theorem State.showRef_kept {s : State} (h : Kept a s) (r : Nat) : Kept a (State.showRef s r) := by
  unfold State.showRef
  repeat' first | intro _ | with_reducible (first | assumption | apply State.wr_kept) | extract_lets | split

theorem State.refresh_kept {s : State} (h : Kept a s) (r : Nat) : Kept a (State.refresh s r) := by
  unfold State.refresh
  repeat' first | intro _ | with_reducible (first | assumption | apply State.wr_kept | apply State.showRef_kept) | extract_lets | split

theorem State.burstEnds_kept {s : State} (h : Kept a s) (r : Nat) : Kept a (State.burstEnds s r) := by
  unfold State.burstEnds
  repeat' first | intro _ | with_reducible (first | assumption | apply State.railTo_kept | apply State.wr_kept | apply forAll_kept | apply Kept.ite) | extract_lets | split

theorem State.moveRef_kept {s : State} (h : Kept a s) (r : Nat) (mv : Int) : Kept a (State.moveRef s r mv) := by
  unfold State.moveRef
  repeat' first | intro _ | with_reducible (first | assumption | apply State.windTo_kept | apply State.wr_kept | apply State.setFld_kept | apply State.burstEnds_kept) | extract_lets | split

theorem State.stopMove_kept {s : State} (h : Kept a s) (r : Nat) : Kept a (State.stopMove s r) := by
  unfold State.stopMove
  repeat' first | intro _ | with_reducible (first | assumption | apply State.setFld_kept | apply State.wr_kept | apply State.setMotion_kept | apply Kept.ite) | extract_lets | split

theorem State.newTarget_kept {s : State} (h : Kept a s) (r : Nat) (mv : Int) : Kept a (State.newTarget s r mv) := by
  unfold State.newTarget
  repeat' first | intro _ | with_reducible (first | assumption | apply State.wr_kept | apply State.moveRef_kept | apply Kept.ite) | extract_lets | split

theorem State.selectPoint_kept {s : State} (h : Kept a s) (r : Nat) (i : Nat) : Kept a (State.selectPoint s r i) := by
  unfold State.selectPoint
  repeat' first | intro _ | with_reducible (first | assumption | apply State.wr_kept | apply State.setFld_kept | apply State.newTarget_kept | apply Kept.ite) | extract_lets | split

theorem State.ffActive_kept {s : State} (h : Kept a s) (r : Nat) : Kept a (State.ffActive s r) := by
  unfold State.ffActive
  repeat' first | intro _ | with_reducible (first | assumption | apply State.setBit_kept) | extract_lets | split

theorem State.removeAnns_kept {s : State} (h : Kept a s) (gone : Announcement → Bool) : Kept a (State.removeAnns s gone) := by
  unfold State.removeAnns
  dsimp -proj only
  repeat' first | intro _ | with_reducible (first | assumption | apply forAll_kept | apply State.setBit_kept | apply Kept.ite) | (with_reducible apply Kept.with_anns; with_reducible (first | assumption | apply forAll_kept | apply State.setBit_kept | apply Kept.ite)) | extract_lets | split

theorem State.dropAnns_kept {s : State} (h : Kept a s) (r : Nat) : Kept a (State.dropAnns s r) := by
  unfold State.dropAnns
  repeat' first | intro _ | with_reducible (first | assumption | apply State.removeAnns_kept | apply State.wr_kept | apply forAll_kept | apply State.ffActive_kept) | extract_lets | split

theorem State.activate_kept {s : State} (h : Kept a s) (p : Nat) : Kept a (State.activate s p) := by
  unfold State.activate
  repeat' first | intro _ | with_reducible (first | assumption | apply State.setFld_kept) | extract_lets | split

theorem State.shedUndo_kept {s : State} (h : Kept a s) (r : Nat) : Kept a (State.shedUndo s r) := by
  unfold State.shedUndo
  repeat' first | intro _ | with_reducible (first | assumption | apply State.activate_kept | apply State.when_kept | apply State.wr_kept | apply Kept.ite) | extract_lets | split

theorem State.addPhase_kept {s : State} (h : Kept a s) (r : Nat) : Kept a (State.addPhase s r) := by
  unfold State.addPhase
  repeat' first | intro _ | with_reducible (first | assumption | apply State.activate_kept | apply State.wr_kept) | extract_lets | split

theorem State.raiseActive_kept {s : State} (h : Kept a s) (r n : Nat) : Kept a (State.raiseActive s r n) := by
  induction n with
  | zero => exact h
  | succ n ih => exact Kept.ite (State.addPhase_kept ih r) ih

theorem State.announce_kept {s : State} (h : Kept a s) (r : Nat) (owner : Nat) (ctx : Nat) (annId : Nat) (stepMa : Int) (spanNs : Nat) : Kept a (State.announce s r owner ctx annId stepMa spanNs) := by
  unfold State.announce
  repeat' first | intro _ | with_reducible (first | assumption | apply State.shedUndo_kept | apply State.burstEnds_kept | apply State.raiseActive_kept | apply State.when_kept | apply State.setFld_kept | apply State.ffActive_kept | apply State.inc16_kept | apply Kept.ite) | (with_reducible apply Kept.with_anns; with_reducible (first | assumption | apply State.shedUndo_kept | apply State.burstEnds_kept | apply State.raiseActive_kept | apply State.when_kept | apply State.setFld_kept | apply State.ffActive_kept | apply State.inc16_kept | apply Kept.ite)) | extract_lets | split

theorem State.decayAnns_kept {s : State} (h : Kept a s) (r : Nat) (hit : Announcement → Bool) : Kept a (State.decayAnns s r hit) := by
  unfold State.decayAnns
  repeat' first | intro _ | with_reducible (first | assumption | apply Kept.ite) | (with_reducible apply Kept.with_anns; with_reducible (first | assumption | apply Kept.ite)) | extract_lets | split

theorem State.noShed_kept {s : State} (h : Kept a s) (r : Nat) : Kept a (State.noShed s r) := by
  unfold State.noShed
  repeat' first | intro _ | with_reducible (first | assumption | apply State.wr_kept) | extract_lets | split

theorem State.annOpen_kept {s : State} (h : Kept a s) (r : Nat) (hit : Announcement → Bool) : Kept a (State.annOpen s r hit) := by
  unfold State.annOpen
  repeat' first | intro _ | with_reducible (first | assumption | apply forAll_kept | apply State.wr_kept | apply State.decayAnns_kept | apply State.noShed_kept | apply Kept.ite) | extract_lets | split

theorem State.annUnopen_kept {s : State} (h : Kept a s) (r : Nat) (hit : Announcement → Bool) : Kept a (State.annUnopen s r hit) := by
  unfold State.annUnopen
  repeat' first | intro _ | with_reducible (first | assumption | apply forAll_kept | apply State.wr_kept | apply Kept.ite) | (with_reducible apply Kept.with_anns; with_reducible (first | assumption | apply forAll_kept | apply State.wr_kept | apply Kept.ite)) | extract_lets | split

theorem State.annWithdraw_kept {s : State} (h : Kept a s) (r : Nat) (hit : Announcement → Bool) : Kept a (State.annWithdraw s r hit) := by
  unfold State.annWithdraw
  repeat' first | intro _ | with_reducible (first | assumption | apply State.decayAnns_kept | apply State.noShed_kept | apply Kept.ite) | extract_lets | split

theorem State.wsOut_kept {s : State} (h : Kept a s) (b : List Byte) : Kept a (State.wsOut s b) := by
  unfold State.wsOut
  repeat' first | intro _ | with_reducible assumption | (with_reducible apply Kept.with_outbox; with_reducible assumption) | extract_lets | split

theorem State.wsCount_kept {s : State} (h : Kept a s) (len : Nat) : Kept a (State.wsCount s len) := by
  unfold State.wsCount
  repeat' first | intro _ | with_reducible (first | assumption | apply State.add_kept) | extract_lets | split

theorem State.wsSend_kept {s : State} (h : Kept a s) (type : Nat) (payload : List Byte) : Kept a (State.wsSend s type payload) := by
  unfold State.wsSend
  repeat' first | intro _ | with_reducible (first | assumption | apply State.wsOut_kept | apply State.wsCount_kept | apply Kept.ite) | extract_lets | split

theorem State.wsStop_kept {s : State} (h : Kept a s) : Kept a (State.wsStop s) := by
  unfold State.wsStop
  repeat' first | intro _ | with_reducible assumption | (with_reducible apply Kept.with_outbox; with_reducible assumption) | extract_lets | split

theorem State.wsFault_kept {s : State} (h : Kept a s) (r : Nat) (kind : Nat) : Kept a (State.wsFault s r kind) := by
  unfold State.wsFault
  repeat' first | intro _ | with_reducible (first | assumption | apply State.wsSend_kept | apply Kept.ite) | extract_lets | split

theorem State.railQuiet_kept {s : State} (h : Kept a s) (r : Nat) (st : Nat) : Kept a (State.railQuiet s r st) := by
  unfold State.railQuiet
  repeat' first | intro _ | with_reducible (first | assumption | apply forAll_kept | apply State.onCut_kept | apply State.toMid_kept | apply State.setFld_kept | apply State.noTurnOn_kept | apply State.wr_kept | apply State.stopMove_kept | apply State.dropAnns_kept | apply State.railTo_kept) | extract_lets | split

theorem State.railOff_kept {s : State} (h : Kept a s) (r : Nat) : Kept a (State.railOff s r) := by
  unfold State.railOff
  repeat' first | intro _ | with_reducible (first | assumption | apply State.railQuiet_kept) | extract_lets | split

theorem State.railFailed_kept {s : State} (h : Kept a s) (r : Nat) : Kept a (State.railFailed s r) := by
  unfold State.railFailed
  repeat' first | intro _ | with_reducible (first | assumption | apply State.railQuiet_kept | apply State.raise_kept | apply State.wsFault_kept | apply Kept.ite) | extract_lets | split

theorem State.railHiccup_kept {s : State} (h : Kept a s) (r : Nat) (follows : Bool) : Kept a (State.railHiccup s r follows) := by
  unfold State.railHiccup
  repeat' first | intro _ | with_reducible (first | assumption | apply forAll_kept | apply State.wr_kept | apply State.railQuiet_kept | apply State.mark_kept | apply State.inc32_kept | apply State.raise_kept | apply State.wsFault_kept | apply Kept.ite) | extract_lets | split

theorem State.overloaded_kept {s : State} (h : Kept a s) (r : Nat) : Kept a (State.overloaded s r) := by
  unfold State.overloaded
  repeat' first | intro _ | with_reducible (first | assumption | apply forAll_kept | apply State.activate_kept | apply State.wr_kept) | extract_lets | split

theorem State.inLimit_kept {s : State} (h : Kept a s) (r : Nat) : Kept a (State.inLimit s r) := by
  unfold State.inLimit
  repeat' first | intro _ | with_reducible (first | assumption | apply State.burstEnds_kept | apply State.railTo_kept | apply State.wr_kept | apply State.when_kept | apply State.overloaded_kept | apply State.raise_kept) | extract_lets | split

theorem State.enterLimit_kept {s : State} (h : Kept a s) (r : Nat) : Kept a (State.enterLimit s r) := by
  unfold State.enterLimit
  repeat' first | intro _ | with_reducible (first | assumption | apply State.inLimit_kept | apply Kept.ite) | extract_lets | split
--
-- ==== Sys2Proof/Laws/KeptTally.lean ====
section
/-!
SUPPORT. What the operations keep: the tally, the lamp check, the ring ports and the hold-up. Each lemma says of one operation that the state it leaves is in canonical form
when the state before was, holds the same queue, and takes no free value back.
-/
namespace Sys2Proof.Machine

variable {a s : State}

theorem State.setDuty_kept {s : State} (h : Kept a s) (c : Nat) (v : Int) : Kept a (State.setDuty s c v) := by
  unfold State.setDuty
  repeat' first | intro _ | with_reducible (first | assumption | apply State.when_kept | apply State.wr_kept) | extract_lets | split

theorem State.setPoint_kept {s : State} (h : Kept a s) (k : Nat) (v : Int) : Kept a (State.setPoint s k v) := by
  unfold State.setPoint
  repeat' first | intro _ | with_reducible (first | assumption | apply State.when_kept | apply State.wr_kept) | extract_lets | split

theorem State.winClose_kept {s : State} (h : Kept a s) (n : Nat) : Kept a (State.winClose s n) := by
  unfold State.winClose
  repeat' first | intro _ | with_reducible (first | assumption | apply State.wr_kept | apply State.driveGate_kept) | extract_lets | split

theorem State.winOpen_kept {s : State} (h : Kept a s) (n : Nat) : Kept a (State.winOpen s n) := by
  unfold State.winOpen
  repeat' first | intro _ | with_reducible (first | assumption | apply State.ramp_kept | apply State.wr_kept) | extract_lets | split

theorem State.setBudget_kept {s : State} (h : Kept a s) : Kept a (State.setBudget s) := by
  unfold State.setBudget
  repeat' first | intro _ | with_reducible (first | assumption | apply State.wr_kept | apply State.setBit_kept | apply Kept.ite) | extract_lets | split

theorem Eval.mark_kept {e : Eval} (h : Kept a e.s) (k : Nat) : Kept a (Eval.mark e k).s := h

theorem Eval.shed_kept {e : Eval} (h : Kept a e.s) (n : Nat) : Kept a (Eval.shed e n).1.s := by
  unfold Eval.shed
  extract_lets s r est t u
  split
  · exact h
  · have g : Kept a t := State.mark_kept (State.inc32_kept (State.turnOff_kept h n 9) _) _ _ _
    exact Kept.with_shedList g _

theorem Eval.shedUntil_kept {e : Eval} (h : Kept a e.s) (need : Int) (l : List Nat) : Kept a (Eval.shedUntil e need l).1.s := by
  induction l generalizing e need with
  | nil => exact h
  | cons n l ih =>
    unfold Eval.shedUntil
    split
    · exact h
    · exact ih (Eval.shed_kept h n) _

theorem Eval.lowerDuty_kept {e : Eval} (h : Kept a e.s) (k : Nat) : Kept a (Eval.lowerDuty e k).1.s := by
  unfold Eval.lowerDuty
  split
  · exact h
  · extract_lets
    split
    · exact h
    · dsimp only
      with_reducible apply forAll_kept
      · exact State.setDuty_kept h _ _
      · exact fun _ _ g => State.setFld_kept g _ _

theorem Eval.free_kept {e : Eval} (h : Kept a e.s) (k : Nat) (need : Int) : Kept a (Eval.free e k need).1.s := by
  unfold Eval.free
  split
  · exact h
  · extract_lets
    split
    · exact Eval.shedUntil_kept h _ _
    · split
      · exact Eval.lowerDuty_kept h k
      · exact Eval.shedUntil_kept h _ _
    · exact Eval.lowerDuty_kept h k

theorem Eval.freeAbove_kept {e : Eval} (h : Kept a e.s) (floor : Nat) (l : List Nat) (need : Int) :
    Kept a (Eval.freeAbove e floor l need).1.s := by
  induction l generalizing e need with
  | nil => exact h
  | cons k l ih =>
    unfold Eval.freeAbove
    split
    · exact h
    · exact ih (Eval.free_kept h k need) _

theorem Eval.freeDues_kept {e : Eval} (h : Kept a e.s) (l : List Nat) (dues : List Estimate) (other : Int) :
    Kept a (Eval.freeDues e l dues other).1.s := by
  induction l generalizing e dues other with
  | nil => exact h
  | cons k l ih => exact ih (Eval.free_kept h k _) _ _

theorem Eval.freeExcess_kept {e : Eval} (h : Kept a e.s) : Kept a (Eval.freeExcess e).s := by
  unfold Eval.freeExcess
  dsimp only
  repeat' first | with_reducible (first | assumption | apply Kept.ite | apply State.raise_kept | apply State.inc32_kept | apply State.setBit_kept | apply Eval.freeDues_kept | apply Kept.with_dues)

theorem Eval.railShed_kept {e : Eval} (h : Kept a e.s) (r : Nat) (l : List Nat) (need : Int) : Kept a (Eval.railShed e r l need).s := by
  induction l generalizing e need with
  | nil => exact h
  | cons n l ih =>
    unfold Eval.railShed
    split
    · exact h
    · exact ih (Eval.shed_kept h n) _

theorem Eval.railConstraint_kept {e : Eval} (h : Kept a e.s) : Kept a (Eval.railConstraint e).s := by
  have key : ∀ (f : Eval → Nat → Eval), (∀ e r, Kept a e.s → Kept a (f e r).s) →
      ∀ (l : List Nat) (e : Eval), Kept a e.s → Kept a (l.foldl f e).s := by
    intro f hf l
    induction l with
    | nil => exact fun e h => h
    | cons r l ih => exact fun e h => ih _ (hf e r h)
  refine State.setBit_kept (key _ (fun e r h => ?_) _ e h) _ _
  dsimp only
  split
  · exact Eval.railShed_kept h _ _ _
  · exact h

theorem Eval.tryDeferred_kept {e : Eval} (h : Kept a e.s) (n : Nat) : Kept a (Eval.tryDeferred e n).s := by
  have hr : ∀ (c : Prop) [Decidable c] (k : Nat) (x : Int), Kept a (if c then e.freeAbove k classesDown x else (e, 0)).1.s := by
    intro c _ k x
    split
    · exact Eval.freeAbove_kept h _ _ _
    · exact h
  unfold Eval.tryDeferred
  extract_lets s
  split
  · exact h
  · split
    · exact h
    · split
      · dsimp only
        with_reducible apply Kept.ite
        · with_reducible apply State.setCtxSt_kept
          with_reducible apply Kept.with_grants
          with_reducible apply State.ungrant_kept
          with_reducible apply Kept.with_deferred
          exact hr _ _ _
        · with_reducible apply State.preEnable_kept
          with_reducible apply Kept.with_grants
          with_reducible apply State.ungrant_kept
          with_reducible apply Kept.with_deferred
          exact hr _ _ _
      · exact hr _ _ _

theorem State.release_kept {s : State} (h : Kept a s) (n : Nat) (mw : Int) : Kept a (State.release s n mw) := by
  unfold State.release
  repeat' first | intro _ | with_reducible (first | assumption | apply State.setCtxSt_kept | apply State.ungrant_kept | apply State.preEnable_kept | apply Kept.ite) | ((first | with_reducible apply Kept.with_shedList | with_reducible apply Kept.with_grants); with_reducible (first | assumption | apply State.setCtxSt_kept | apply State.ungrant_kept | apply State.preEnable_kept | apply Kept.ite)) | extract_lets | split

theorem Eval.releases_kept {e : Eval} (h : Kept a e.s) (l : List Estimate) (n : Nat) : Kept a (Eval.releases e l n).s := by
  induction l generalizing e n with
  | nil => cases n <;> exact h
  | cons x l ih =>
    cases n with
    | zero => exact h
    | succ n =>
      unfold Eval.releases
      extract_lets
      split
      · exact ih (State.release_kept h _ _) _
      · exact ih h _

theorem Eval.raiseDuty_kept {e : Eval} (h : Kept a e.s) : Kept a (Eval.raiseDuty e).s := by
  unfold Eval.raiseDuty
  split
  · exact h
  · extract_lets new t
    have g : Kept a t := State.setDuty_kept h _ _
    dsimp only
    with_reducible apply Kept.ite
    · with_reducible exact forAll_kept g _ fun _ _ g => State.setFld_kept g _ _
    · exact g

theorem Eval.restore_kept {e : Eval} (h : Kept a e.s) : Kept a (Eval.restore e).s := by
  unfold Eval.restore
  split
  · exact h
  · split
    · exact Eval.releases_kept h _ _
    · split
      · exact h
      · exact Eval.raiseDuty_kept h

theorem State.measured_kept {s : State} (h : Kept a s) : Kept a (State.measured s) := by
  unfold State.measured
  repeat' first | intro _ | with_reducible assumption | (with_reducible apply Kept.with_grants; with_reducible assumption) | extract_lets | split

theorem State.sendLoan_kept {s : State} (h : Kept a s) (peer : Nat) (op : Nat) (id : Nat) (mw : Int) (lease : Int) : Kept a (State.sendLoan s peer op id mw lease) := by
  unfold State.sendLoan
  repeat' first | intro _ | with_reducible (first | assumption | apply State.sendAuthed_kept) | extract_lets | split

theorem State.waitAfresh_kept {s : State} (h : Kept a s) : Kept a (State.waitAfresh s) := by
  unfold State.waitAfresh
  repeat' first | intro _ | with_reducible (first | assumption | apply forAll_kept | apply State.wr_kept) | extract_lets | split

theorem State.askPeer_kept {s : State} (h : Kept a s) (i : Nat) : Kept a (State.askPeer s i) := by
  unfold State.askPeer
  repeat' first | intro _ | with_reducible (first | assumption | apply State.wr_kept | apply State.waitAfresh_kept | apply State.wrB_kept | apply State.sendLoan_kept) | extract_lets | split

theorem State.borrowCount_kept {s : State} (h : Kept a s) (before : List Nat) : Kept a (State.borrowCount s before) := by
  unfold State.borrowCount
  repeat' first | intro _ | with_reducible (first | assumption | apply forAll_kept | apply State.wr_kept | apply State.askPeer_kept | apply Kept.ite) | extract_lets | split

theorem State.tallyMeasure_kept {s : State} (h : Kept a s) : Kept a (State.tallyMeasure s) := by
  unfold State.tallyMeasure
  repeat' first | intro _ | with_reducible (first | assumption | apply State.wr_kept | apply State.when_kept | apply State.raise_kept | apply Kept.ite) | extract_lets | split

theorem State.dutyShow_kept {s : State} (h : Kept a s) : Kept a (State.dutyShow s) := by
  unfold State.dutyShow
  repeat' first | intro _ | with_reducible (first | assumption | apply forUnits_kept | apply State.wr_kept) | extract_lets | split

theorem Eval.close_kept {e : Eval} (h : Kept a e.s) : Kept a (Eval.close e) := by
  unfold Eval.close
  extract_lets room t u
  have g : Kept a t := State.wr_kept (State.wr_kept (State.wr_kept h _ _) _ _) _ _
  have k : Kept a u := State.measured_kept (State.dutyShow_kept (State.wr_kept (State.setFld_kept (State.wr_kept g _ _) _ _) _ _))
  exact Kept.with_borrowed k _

- _WORK INSTRUCTION_
What you give back should be only the lines of the records above, starting at the line with "unfold State.waitAfresh" and ending at the line with "unfold State.askPeer", restated word for word.

- _RESULT OF THIS TASK_
  unfold State.waitAfresh
  repeat' first | intro _ | with_reducible (first | assumption | apply forAll_kept | apply State.wr_kept) | extract_lets | split

theorem State.askPeer_kept {s : State} (h : Kept a s) (i : Nat) : Kept a (State.askPeer s i) := by
  unfold State.askPeer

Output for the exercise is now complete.